Problem details: Check the entries below and say how many lines include the word "fctype". No other text is wanted.

Provided entries:

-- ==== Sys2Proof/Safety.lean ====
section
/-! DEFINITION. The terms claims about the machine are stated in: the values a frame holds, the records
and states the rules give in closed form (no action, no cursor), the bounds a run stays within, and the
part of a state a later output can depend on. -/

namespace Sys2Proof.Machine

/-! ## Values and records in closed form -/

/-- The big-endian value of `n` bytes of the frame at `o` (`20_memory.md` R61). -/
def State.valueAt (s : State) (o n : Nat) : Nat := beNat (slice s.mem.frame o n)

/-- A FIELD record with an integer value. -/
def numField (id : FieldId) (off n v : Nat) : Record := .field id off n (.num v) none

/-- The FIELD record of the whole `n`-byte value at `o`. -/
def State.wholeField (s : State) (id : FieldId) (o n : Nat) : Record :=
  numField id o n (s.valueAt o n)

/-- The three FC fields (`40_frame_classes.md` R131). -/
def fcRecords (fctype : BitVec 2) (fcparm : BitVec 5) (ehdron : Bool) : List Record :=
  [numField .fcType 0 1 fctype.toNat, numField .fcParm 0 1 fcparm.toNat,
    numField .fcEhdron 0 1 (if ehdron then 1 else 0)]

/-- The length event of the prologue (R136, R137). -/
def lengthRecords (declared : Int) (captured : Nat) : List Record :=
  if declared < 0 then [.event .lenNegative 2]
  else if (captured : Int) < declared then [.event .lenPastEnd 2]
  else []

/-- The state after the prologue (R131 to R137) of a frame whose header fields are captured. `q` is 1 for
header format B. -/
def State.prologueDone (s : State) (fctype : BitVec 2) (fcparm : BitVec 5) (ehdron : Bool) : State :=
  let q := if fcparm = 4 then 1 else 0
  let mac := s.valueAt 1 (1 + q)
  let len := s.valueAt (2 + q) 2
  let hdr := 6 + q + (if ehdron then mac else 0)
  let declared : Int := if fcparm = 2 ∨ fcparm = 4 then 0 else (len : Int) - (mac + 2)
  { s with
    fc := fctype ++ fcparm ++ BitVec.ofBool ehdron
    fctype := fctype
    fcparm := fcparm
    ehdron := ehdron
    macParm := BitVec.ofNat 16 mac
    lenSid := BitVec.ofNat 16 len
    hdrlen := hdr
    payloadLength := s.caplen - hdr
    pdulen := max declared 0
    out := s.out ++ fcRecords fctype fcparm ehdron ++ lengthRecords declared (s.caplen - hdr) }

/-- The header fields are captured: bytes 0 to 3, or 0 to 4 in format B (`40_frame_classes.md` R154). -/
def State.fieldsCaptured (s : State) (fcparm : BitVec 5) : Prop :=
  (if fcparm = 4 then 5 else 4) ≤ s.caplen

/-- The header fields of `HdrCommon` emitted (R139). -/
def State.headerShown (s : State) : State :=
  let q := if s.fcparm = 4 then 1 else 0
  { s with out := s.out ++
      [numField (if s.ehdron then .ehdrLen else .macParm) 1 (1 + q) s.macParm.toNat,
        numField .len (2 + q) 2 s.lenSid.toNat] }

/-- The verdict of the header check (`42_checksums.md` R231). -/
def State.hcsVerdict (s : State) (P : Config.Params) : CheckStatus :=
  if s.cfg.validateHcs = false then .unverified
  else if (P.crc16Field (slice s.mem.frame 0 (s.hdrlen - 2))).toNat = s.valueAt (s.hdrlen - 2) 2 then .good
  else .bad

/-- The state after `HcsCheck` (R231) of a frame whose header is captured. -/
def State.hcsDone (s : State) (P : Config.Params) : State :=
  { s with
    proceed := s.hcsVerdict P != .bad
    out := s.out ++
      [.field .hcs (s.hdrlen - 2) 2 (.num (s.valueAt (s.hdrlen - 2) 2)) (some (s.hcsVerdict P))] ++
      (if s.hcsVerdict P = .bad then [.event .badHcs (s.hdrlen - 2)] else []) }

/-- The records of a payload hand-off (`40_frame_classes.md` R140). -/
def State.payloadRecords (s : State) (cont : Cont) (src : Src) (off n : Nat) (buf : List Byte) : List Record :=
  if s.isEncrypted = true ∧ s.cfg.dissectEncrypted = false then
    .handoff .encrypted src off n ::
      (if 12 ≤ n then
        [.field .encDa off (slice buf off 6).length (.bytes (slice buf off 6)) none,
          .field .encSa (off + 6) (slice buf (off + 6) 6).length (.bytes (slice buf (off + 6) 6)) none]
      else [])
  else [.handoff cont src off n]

Solution for this problem: 6